I’ve been working through Exercise 15.5 of Regression and Other Stories, which asks to take a logit model and convert it to a probit.
I found when trying to fit models with more than a few predictors, without setting the prior the sampler will fail.
Is there a better default weakly informative prior?
rstanarm version 2.21.1 on Ubuntu-20.04 (via WSL2).
To demonstrate here’s an example where we’re trying to fit a random binomial variable on 5 noise predictors with 1000 data points:
N <- 1000 fake_data <- data.frame(a=rbinom(N,1,0.5), b=rbinom(N,1,0.5), c=rbinom(N,1,0.5), d=rbinom(N,1,0.5), e=rbinom(N,1,0.5), y=rbinom(N,1,0.5)) fit <- rstanarm::stan_glm(y ~ a + b + c + d + e, family=binomial(link="probit"), data=fake_data)
Most of the time running this I will get an error like:
SAMPLING FOR MODEL 'bernoulli' NOW (CHAIN 1). Chain 1: Rejecting initial value: Chain 1: Log probability evaluates to log(0), i.e. negative infinity. Chain 1: Stan can't start sampling from this initial value. ... Chain 1: Chain 1: Initialization between (-2, 2) failed after 100 attempts. Chain 1: Try specifying initial values, reducing ranges of constrained values, or reparameterizing the model.  "Error in sampler$call_sampler(args_list[[i]]) : Initialization failed." error occurred during calling the sampler; sampling not done Error in check_stanfit(stanfit) : Invalid stanfit object produced please report bug
It seems that the more predictors there are the more likely this is to happen.
I haven’t come across this problem when working with logistic regression (using a “logit” link function in the above).
One way I can work around this is by setting a flat prior, which seems to converge.
fit <- rstanarm::stan_glm(y ~ a + b + c + d + e, family=binomial(link="probit"), prior=NULL, data=fake_data)

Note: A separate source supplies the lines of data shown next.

-- ==== Sys2Proof/Machine/Ops.lean ====
section
/-! DEFINITION. Named operations on the state: finding and changing an object by its name, lanes and masks, registers
and predicates (02_encoding.md R28–R31, 06_core_threads.md R112–R125). -/

namespace Sys2Proof.Machine

/-- The first element with a name. -/
def lookupBy {α : Type} (key : α → Nat) : List α → Nat → Option α
  | [], _ => none
  | x :: t, n => if key x = n then some x else lookupBy key t n

/-- Changes the elements with a name. -/
def updateBy {α : Type} (key : α → Nat) (n : Nat) (f : α → α) (l : List α) : List α :=
  l.map fun x => if key x = n then f x else x

/-- Removes the elements with a name. -/
def removeBy {α : Type} (key : α → Nat) (n : Nat) (l : List α) : List α := l.filter fun x => key x != n

def State.gang (s : State) (n : Nat) : Option Gang := lookupBy Gang.uid s.gangs n
def State.warp (s : State) (n : Nat) : Option Warp := lookupBy Warp.id s.warps n
def State.group (s : State) (n : Nat) : Option Group := lookupBy Group.id s.groups n
def State.launch (s : State) (n : Nat) : Option Launch := lookupBy Launch.id s.launches n
def State.core (s : State) (n : Nat) : CoreU := tabGet {} s.cores n
def State.quad (s : State) (n : Nat) : QuadU := tabGet {} s.quads n
def State.die (s : State) (n : Nat) : DieU := (s.dieU[n]?).getD {}
def State.stack (s : State) (n : Nat) : StackU := tabGet {} s.stackU n

def State.updGang (s : State) (n : Nat) (f : Gang → Gang) : State := { s with gangs := updateBy Gang.uid n f s.gangs }
def State.delGang (s : State) (n : Nat) : State := { s with gangs := removeBy Gang.uid n s.gangs }
def State.updWarp (s : State) (n : Nat) (f : Warp → Warp) : State := { s with warps := updateBy Warp.id n f s.warps }
def State.updGroup (s : State) (n : Nat) (f : Group → Group) : State :=
  { s with groups := updateBy Group.id n f s.groups }
def State.updLaunch (s : State) (n : Nat) (f : Launch → Launch) : State :=
  { s with launches := updateBy Launch.id n f s.launches }
def State.updCore (s : State) (n : Nat) (f : CoreU → CoreU) : State :=
  { s with cores := tabSet {} s.cores n (f (s.core n)) }
def State.updQuad (s : State) (n : Nat) (f : QuadU → QuadU) : State :=
  { s with quads := tabSet {} s.quads n (f (s.quad n)) }
def State.updDie (s : State) (n : Nat) (f : DieU → DieU) : State := { s with dieU := listModify f s.dieU n }
def State.updStack (s : State) (n : Nat) (f : StackU → StackU) : State :=
  { s with stackU := tabSet {} s.stackU n (f (s.stack n)) }

/-- Takes the next unused name (log 2). -/
def State.fresh (s : State) : Nat × State := (s.nextId, { s with nextId := s.nextId + 1 })

/-- Counts one draw from the free values (log 1). -/
def State.draw (s : State) : State := { s with free := s.free + 1 }

/-- A free choice of this step, at a key. -/
def State.pick (s : State) (key : Nat) : Bool := Config.pick s.free key

/-- Package-wide core number of a group: die·512 + core. -/
def Group.coreId (g : Group) : Nat := g.die * Config.coresPerDie + g.core

/-- Registers per lane of a group: the prologue allotment until ACQUIRE, then the full one (R128). -/
def Group.allot (g : Group) : Nat := if g.acquired then g.desc.full else g.desc.prolog

/-! ## Masks -/

def inMask (m : Dword) (l : Nat) : Bool := m.getLsbD l

/-- The lanes of a mask, ascending. -/
def maskLanes (m : Dword) : List Nat := (List.range 64).filter (inMask m)

/-- The mask of a list of lanes. -/
def maskOf (l : List Nat) : Dword := l.foldl (fun m i => m ||| (1#64 <<< i)) 0#64

/-- Lowest lane of a mask (0 for none). -/
def lowLane (m : Dword) : Nat := (maskLanes m).headD 0

def maskSub (a b : Dword) : Bool := a &&& ~~~b == 0#64

/-- Mask of the lanes of a list that meet a condition, from lane l on. -/
def maskFrom (f : Nat → Lane → Bool) : Nat → List Lane → Dword
  | _, [] => 0
  | l, ln :: t => (if f l ln then 1#64 <<< l else 0#64) ||| maskFrom f (l + 1) t

/-- Lanes of a warp that meet a condition. -/
def Warp.lanesWhere (w : Warp) (f : Nat → Lane → Bool) : Dword := maskFrom f 0 w.lanes

/-- Lanes not exited. -/
def Warp.live (w : Warp) : Dword := w.lanesWhere fun _ ln => ln.stat != .exited

/-- Changes the lanes of a mask. -/
def Warp.mapLanes (w : Warp) (m : Dword) (f : Nat → Lane → Lane) : Warp :=
  { w with lanes := mapFrom (fun l ln => if inMask m l then f l ln else ln) 0 w.lanes }

def Warp.lane (w : Warp) (l : Nat) : Lane := (w.lanes[l]?).getD { stat := .exited }

/-! ## Predicates and guards (R30, R31) -/

/-- Value of a lane predicate: p0 reads as true. -/
def predBit (p : BitVec 8) (n : Nat) : Bool := n == 0 || p.getLsbD n

/-- Writes a lane predicate: a write to p0 is discarded. -/
def setPred (p : BitVec 8) (n : Nat) (b : Bool) : BitVec 8 :=
  if n = 0 then p else (p &&& ~~~(1#8 <<< n)) ||| (if b then 1#8 <<< n else 0#8)

def kBit (k : BitVec 4) (n : Nat) : Bool := n == 0 || k.getLsbD n

def setK (k : BitVec 4) (n : Nat) (b : Bool) : BitVec 4 :=
  if n = 0 then k else (k &&& ~~~(1#4 <<< n)) ||| (if b then 1#4 <<< n else 0#4)

/-- A lane guard holds: predicate in the upper three bits, inverted by the lowest. -/
def guardLane (g : BitVec 4) (ln : Lane) : Bool := predBit ln.preds (g.extractLsb' 1 3).toNat != g.getLsbD 0

/-- A uniform guard holds. -/
def guardUni (k : BitVec 3) (w : Warp) : Bool := kBit w.k (k.extractLsb' 1 2).toNat != k.getLsbD 0

/-! ## Registers (R28, R125) -/

/-- Register code c read by lane l: v(c), or s(c − 96) broadcast. -/
def readCode (w : Warp) (l c : Nat) : Word :=
  if c < 96 then tabGet 0 (w.lane l).v c else tabGet 0 w.s (c - 96)

def readPair (w : Warp) (l c : Nat) : Dword := joinWords (readCode w l (c + 1)) (readCode w l c)

def Lane.put (ln : Lane) (c : Nat) (x : Word) : Lane := { ln with v := tabSet 0 ln.v c x }

def Lane.putPair (ln : Lane) (c : Nat) (x : Dword) : Lane := (ln.put c (loWord x)).put (c + 1) (hiWord x)

def Warp.getS (w : Warp) (n : Nat) : Word := tabGet 0 w.s n

def Warp.getSPair (w : Warp) (n : Nat) : Dword := joinWords (w.getS (n + 1)) (w.getS n)

def Warp.putS (w : Warp) (n : Nat) (x : Word) : Warp := { w with s := tabSet 0 w.s n x }

def Warp.putSPair (w : Warp) (n : Nat) (x : Dword) : Warp := (w.putS n (loWord x)).putS (n + 1) (hiWord x)

/-- One write of a tracked operation: a write to an exited lane is discarded (R125). -/
def Warp.landWrite (w : Warp) (r : RegWrite) : Warp :=
  if r.lane = uniLane then w.putS r.reg r.val
  else { w with lanes := listModify (fun ln => if ln.stat = .exited then ln else ln.put r.reg r.val) w.lanes r.lane }

/-- The register writes of an operation whose result is known. -/
def TOp.writes (o : TOp) : List RegWrite :=
  match o.kind with
  | .done ws => ws.filter fun r => !o.lost.contains (r.lane, r.reg)
  | _ => []

/-- The registers of a warp as a read sees them (R16): a result that is performed and not yet written is seen or not seen,
as sees decides. R16 leaves each read one of two values; the model makes one choice for an operation and a word, the same in
every lane and in both halves of a pair (log 18). -/
def Warp.view (sees : Nat → Bool) (w : Warp) : Warp :=
  w.ops.foldl (fun v o => if sees o.id then o.writes.foldl Warp.landWrite v else v) w

/-- The registers as a word of this step reads them: which results it sees is free. -/
def readView (s : State) (w : Warp) : Warp := w.view s.pick

/-- What a word of the issuing gang sees: the gang, its warp and group, and the registers as it reads them. -/
structure Ctx where
  g : Gang
  w : Warp
  grp : Group
  /-- Registers as read (R16). -/
  rv : Warp
  deriving DecidableEq, Repr

/-- The issuing gang with its warp and group. -/
def State.ctx (s : State) : Option Ctx :=
  match s.gang s.cur with
  | none => none
  | some g =>
    match s.warp g.warp with
    | none => none
    | some w =>
      match s.group w.group with
      | none => none
      | some grp => some ⟨g, w, grp, readView s w⟩

/-- Address of the word the gang issues next. -/
def Gang.pc (g : Gang) : Word := g.hdr + BitVec.ofNat 32 (4 * g.index)

/-- The word the gang issues next. -/
def Gang.word (g : Gang) : Word := g.rest.headD 0

/-- The gang issues inside a trap or debug handler. -/
def Warp.inHandler (w : Warp) (lanes : Dword) : Bool :=
  match w.handler with
  | none => false
  | some h => maskSub lanes h.lanes

end Sys2Proof.Machine
end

Another way to get it to converge is by setting a slightly tighter prior (which gives very similar estimates):
fit <- rstanarm::stan_glm(y ~ a + b + c + d + e, family=binomial(link="probit"), prior=rstanarm::normal(scale=1, autoscale=TRUE), data=fake_data)
I don’t understand how Stan works, but I’m guessing as we add more predictors there’s a greater chance of getting one that is far from it’s actual value (in this case 0).

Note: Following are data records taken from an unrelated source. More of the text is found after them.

-- ==== Sys2Proof/Machine/Uniform.lean ====
section
/-! DEFINITION. Uniform words: arithmetic, compares, loads and stores, special registers, branches, barriers, allotment, fences
(10_core_uniform.md R188–R207, 05_memory_model.md R102–R105). -/

namespace Sys2Proof.Machine

/-! ## Register arithmetic (R190, R191) -/

/-- R190: uadd. -/
def execUadd (k : BitVec 3) (d a b : BitVec 5) (s : State) :
    Host.Outcome State Fault Refusal :=
  uni32 (.uadd k d a b) k d (fun rv => rv.getS a.toNat + rv.getS b.toNat) s

/-- R190: usub. -/
def execUsub (k : BitVec 3) (d a b : BitVec 5) (s : State) :
    Host.Outcome State Fault Refusal :=
  uni32 (.usub k d a b) k d (fun rv => rv.getS a.toNat - rv.getS b.toNat) s

/-- R190: umul. -/
def execUmul (k : BitVec 3) (d a b : BitVec 5) (s : State) :
    Host.Outcome State Fault Refusal :=
  uni32 (.umul k d a b) k d (fun rv => rv.getS a.toNat * rv.getS b.toNat) s

/-- R190: umulhi. -/
def execUmulhi (k : BitVec 3) (d a b : BitVec 5) (s : State) :
    Host.Outcome State Fault Refusal :=
  uni32 (.umulhi k d a b) k d (fun rv => mulHigh (rv.getS a.toNat) (rv.getS b.toNat)) s

/-- R190: uand. -/
def execUand (k : BitVec 3) (d a b : BitVec 5) (s : State) :
    Host.Outcome State Fault Refusal :=
  uni32 (.uand k d a b) k d (fun rv => rv.getS a.toNat &&& rv.getS b.toNat) s

/-- R190: uor. -/
def execUor (k : BitVec 3) (d a b : BitVec 5) (s : State) :
    Host.Outcome State Fault Refusal :=
  uni32 (.uor k d a b) k d (fun rv => rv.getS a.toNat ||| rv.getS b.toNat) s

/-- R190: uxor. -/
def execUxor (k : BitVec 3) (d a b : BitVec 5) (s : State) :
    Host.Outcome State Fault Refusal :=
  uni32 (.uxor k d a b) k d (fun rv => rv.getS a.toNat ^^^ rv.getS b.toNat) s

/-- R190: ushl. -/
def execUshl (k : BitVec 3) (d a b : BitVec 5) (s : State) :
    Host.Outcome State Fault Refusal :=
  uni32 (.ushl k d a b) k d (fun rv => shiftL (rv.getS a.toNat) (rv.getS b.toNat)) s

/-- R190: ushrn. -/
def execUshrn (k : BitVec 3) (d a b : BitVec 5) (s : State) :
    Host.Outcome State Fault Refusal :=
  uni32 (.ushrn k d a b) k d (fun rv => shiftRN (rv.getS a.toNat) (rv.getS b.toNat)) s

/-- R190: ushri. -/
def execUshri (k : BitVec 3) (d a b : BitVec 5) (s : State) :
    Host.Outcome State Fault Refusal :=
  uni32 (.ushri k d a b) k d (fun rv => shiftRI (rv.getS a.toNat) (rv.getS b.toNat)) s

/-- R190: umini. -/
def execUmini (k : BitVec 3) (d a b : BitVec 5) (s : State) :
    Host.Outcome State Fault Refusal :=
  uni32 (.umini k d a b) k d (fun rv => minI (rv.getS a.toNat) (rv.getS b.toNat)) s

/-- R190: umaxi. -/
def execUmaxi (k : BitVec 3) (d a b : BitVec 5) (s : State) :
    Host.Outcome State Fault Refusal :=
  uni32 (.umaxi k d a b) k d (fun rv => maxI (rv.getS a.toNat) (rv.getS b.toNat)) s

/-- R190: usel; the predicate that p names selects, inverted when n is set. -/
def execUsel (k : BitVec 3) (d a b : BitVec 5) (p : BitVec 2) (n : BitVec 1) (s : State) :
    Host.Outcome State Fault Refusal :=
  uni32 (.usel k d a b p n) k d
    (fun rv => if kBit rv.k p.toNat != (n == 1) then rv.getS a.toNat else rv.getS b.toNat) s

/-- R190: uadd64. -/
def execUadd64 (k : BitVec 3) (d a b : BitVec 5) (s : State) :
    Host.Outcome State Fault Refusal :=
  uni64 (.uadd64 k d a b) k d (fun rv => rv.getSPair a.toNat + rv.getSPair b.toNat) s

/-- R190: usub64. -/
def execUsub64 (k : BitVec 3) (d a b : BitVec 5) (s : State) :
    Host.Outcome State Fault Refusal :=
  uni64 (.usub64 k d a b) k d (fun rv => rv.getSPair a.toNat - rv.getSPair b.toNat) s

/-- R191: umovi. -/
def execUmovi (k : BitVec 3) (d : BitVec 5) (i : BitVec 17) (s : State) :
    Host.Outcome State Fault Refusal :=
  uni32 (.umovi k d i) k d (fun _ => simm i) s

/-- R191: ului. -/
def execUlui (k : BitVec 3) (d : BitVec 5) (i : BitVec 17) (s : State) :
    Host.Outcome State Fault Refusal :=
  uni32 (.ului k d i) k d (fun _ => i.setWidth 32 <<< 15) s

/-- R191: uaddi. -/
def execUaddi (k : BitVec 3) (d : BitVec 5) (i : BitVec 17) (s : State) :
    Host.Outcome State Fault Refusal :=
  uni32 (.uaddi k d i) k d (fun rv => rv.getS d.toNat + simm i) s

/-- R191: uandi. -/
def execUandi (k : BitVec 3) (d : BitVec 5) (i : BitVec 17) (s : State) :
    Host.Outcome State Fault Refusal :=
  uni32 (.uandi k d i) k d (fun rv => rv.getS d.toNat &&& i.setWidth 32) s

/-- R191: uori. -/
def execUori (k : BitVec 3) (d : BitVec 5) (i : BitVec 17) (s : State) :
    Host.Outcome State Fault Refusal :=
  uni32 (.uori k d i) k d (fun rv => rv.getS d.toNat ||| i.setWidth 32) s

/-! ## Compares (R192) -/

/-- R192: ucmpI32. -/
def execUcmpI32 (k : BitVec 3) (x y : BitVec 2) (a b : BitVec 5) (c : BitVec 2) (s : State) :
    Host.Outcome State Fault Refusal :=
  uniCompare (.ucmpI32 k x y a b c) k x y (fun rv => condI32 c (rv.getS a.toNat) (rv.getS b.toNat)) s

/-- R192: ucmpN32. -/
def execUcmpN32 (k : BitVec 3) (x y : BitVec 2) (a b : BitVec 5) (c : BitVec 2) (s : State) :
    Host.Outcome State Fault Refusal :=
  uniCompare (.ucmpN32 k x y a b c) k x y (fun rv => condN32 c (rv.getS a.toNat) (rv.getS b.toNat)) s

/-- R192: ucmpI64. -/
def execUcmpI64 (k : BitVec 3) (x y : BitVec 2) (a b : BitVec 5) (c : BitVec 2) (s : State) :
    Host.Outcome State Fault Refusal :=
  uniCompare (.ucmpI64 k x y a b c) k x y (fun rv => condI64 c (rv.getSPair a.toNat) (rv.getSPair b.toNat)) s

/-- R191: ucmpi. -/
def execUcmpi (k : BitVec 3) (d : BitVec 5) (c x y : BitVec 2) (i : BitVec 11) (s : State) :
    Host.Outcome State Fault Refusal :=
  uniCompare (.ucmpi k d c x y i) k x y (fun rv => condI32 c (rv.getS d.toNat) (simm i)) s

/-! ## Loads and stores (R193) -/

/-- The effect of a uniform load: one access for the gang. -/
def uniLoadEff (sp : Space) (n : Nat) (k : BitVec 3) (d : BitVec 5) (addr : Warp → Dword) (c : Ctx) (s : State) : Eff :=
  if guardUni k c.w = false then .go (s.fallNow c.w.id c.g.fa none) []
  else
    let a := addr c.rv
    match checkUni s c sp .load n a with
    | some t => .trap t
    | none =>
      let (id, s) := s.fresh
      .go ((s.addOp c.w.id (c.newOp id c.g.fa none (.accesses [⟨uniLane, sp, a, n, d.toNat, .load false⟩]))).updWarp
        c.w.id Warp.unquiet) [⟨uniLane, sp, a, n, 0⟩]

/-- The effect of a uniform store: it enters the store queue. -/
def uniStoreEff (sp : Space) (n : Nat) (k : BitVec 3) (d : BitVec 5) (addr : Warp → Dword) (c : Ctx) (s : State) : Eff :=
  if guardUni k c.w = false then .go (s.fallNow c.w.id none c.g.fb) []
  else
    let a := addr c.rv
    match checkUni s c sp .store n a with
    | some t => .trap t
    | none =>
      if 16 ≤ c.w.sq.length then .stall
      else
        let (id, s) := s.fresh
        let e : SQEntry := { id, items := [⟨uniLane, sp, a, regBytes c.rv.getS d.toNat n⟩], fb := c.g.fb,
                             lanes := c.g.lanes, word := c.g.word, wordPc := c.g.pc }
        .go (s.updWarp c.w.id fun w => { w.unquiet with sq := w.sq ++ [e] }) [⟨uniLane, sp, a, n, 1⟩]

def uniMemAddr (a o : BitVec 5) (n : Nat) (rv : Warp) : Dword := memEff (rv.getSPair a.toNat) o.toInt n
def uniLanternAddr (a o : BitVec 5) (n : Nat) (rv : Warp) : Dword := lanternEff (rv.getS a.toNat) o.toInt n

/-- R193: uld32. -/
def execUld32 (k : BitVec 3) (d a o : BitVec 5) (s : State) :
    Host.Outcome State Fault Refusal :=
  issue (issueFault (.uld32 k d a o)) (uniLoadEff .mem 4 k d (uniMemAddr a o 4)) s

/-- R193: uld64. -/
def execUld64 (k : BitVec 3) (d a o : BitVec 5) (s : State) :
    Host.Outcome State Fault Refusal :=
  issue (issueFault (.uld64 k d a o)) (uniLoadEff .mem 8 k d (uniMemAddr a o 8)) s

/-- R193: ust32. -/
def execUst32 (k : BitVec 3) (d a o : BitVec 5) (s : State) :
    Host.Outcome State Fault Refusal :=
  issue (issueFault (.ust32 k d a o)) (uniStoreEff .mem 4 k d (uniMemAddr a o 4)) s

/-- R193: ust64. -/
def execUst64 (k : BitVec 3) (d a o : BitVec 5) (s : State) :
    Host.Outcome State Fault Refusal :=
  issue (issueFault (.ust64 k d a o)) (uniStoreEff .mem 8 k d (uniMemAddr a o 8)) s

/-- R193: ulds. -/
def execUlds (k : BitVec 3) (d a o : BitVec 5) (s : State) :
    Host.Outcome State Fault Refusal :=
  issue (issueFault (.ulds k d a o)) (uniLoadEff .lantern 4 k d (uniLanternAddr a o 4)) s

/-- R193: usts. -/
def execUsts (k : BitVec 3) (d a o : BitVec 5) (s : State) :
    Host.Outcome State Fault Refusal :=
  issue (issueFault (.usts k d a o)) (uniStoreEff .lantern 4 k d (uniLanternAddr a o 4)) s

/-! ## Special registers (R194–R196, R209) -/

def nat32 (n : Nat) : Word := BitVec.ofNat 32 n

/-- Value of a special register for the issuing gang. -/
def srValue (s : State) (c : Ctx) (n : Nat) : Word :=
  let t := c.w.trap
  let u := s.die c.grp.die
  let tile := c.grp.core / 8
  match n with
  | 0x00 => nat32 c.w.num
  | 0x01 => nat32 c.grp.desc.warps
  | 0x02 => loWord c.grp.index
  | 0x03 => hiWord c.grp.index
  | 0x04 => loWord c.g.lanes
  | 0x05 => hiWord c.g.lanes
  | 0x06 => loWord c.w.live
  | 0x07 => hiWord c.w.live
  | 0x08 => nat32 (c.grp.die * 512 + c.grp.core)
  | 0x09 => nat32 (c.grp.die * 128 + c.grp.core / 4)
  | 0x0A => nat32 s.pkg.pkgid
  | 0x0B => nat32 c.grp.allot
  | 0x0C => nat32 u.clk
  | 0x0D => hiWord c.w.clkCap
  | 0x0E => nat32 c.w.prio
  | 0x0F => nat32 c.grp.desc.lbytes
  | 0x10 | 0x11 | 0x12 | 0x13 => tabGet 0 c.grp.gwords (n - 0x10)
  | 0x20 => t.cause
  | 0x21 => t.pc
  | 0x22 => t.word
  | 0x23 => t.d
  | 0x24 => t.a
  | 0x25 => t.b
  | 0x26 => t.imm
  | 0x27 => loWord t.lanes
  | 0x28 => hiWord t.lanes
  | 0x29 => loWord t.addr
  | 0x2A => hiWord t.addr
  | 0x2B => loWord t.aux
  | 0x2C => hiWord t.aux
  | 0x2D | 0x2E | 0x2F | 0x30 => (t.hscr[n - 0x2D]?).getD 0
  | 0x100 => nat32 ((u.congReq[tile]?).getD 0 % 65536)
  | _ => nat32 ((u.congRep[tile]?).getD 0 % 65536)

I suspect because the probabilities in the normal distribution go to zero much faster than in the logistic distribution, this leads to numerical errors in
link="probit" that don’t occur in
Is there a better heuristic for a weakly informative prior for probit regression?
I’ve found in an example using
prior=rstanarm::normal(scale=0.5, autoscale=TRUE), seems to work and give similar results to a flat prior, but I don’t know whether that’s a reasonable thing to do in general.